■ **Exercise instructions**
Each line of the listing below that includes "Machine" should be reported.

### Extracted information ###

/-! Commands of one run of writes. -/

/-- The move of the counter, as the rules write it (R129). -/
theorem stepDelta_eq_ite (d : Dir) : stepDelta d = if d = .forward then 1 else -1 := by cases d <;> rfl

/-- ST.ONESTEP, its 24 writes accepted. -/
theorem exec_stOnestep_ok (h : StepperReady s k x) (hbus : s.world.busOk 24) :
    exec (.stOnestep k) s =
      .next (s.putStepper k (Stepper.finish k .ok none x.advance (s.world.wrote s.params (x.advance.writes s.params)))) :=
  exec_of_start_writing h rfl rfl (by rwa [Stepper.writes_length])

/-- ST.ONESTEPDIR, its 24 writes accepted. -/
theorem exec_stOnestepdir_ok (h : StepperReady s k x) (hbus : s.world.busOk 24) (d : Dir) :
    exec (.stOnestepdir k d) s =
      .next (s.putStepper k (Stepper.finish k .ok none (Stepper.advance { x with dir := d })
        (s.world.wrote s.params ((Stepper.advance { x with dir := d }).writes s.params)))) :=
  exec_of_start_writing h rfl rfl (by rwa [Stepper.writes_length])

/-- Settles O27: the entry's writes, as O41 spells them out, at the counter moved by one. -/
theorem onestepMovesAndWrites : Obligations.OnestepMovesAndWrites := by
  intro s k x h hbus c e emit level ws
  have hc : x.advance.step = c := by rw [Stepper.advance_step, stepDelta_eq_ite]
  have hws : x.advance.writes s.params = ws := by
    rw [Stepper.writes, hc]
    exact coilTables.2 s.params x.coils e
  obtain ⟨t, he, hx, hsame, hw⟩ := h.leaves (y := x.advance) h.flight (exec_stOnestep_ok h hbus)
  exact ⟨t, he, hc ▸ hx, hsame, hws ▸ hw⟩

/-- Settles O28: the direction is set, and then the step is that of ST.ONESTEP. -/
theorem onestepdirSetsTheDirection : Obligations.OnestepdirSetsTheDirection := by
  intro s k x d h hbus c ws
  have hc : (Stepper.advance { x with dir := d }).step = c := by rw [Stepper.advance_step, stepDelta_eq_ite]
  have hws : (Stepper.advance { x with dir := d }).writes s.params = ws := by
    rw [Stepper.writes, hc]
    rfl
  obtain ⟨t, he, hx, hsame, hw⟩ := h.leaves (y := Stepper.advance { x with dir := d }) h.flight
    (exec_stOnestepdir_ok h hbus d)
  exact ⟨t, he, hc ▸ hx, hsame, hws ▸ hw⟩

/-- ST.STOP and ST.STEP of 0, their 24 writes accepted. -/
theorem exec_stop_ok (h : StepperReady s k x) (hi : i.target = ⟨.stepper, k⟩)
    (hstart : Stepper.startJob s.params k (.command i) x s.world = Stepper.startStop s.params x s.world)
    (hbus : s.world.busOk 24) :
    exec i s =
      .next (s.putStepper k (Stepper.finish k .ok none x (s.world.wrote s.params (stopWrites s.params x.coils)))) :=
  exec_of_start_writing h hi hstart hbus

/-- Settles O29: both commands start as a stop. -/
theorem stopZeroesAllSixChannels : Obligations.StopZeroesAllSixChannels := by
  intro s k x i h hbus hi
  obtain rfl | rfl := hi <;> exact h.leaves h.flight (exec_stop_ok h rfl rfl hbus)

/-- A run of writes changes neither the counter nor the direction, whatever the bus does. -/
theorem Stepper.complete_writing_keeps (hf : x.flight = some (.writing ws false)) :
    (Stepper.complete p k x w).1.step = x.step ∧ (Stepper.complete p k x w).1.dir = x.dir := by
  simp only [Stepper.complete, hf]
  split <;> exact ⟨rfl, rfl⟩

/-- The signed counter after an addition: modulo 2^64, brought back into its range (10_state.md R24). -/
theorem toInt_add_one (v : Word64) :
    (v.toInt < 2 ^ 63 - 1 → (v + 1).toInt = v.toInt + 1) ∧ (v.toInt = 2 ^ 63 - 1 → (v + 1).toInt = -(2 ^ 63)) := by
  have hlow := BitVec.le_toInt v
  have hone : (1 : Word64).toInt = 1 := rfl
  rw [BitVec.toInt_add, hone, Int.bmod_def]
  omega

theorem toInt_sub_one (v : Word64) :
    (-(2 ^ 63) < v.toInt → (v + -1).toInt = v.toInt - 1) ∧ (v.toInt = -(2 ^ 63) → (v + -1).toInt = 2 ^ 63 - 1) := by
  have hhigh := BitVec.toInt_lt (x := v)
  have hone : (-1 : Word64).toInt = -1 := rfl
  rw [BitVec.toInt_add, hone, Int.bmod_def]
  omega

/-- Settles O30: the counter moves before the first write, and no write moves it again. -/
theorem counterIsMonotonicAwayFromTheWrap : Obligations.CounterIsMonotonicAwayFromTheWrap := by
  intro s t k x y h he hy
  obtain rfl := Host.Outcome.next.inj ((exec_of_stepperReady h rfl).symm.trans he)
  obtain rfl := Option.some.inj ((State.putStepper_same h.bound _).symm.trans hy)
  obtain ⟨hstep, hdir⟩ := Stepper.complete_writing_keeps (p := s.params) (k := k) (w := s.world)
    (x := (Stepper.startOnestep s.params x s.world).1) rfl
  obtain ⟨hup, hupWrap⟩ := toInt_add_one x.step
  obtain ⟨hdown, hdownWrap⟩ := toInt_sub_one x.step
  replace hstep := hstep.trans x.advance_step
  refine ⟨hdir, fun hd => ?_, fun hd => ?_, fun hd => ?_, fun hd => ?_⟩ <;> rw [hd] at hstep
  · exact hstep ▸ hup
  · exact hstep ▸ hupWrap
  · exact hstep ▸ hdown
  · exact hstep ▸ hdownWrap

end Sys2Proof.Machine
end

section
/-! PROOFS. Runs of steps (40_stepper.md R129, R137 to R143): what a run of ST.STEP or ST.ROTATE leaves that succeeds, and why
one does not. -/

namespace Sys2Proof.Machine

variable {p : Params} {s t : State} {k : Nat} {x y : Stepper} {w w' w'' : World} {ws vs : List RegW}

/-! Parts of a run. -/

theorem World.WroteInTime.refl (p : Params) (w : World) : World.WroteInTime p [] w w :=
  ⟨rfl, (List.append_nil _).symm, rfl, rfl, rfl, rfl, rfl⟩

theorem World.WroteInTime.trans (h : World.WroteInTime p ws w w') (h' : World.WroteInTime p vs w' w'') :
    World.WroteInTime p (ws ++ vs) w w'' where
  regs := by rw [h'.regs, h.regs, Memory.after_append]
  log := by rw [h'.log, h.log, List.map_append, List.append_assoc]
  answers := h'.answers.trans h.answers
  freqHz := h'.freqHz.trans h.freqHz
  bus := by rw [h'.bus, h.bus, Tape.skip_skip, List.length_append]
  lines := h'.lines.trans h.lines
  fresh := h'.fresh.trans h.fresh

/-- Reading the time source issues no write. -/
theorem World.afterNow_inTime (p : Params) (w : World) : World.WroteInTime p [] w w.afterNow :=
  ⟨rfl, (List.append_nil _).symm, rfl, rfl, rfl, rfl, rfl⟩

###
### Extracted information ###

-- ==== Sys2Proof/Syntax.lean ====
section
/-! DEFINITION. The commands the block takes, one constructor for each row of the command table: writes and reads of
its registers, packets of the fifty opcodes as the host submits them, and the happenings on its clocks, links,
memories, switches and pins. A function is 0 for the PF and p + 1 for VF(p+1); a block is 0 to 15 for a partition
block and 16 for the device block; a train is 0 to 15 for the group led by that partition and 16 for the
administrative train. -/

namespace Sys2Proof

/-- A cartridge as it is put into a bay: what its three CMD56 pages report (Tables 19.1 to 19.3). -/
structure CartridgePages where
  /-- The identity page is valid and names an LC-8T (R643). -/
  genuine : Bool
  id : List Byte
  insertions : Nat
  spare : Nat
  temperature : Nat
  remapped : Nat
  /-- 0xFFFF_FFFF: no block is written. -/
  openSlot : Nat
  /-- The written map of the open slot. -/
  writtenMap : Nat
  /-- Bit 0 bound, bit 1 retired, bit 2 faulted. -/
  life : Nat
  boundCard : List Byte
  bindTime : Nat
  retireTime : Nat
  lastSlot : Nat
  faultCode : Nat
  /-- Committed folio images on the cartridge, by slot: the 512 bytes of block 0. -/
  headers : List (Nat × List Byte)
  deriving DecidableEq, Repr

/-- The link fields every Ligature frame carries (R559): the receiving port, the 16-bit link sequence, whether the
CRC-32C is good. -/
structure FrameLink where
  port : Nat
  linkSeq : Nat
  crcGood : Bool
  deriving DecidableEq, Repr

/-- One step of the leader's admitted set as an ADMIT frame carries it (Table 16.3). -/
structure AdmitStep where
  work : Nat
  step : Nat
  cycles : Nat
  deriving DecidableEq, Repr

###

■ **Finished task**
end Sys2Proof.Machine
namespace Sys2Proof.Machine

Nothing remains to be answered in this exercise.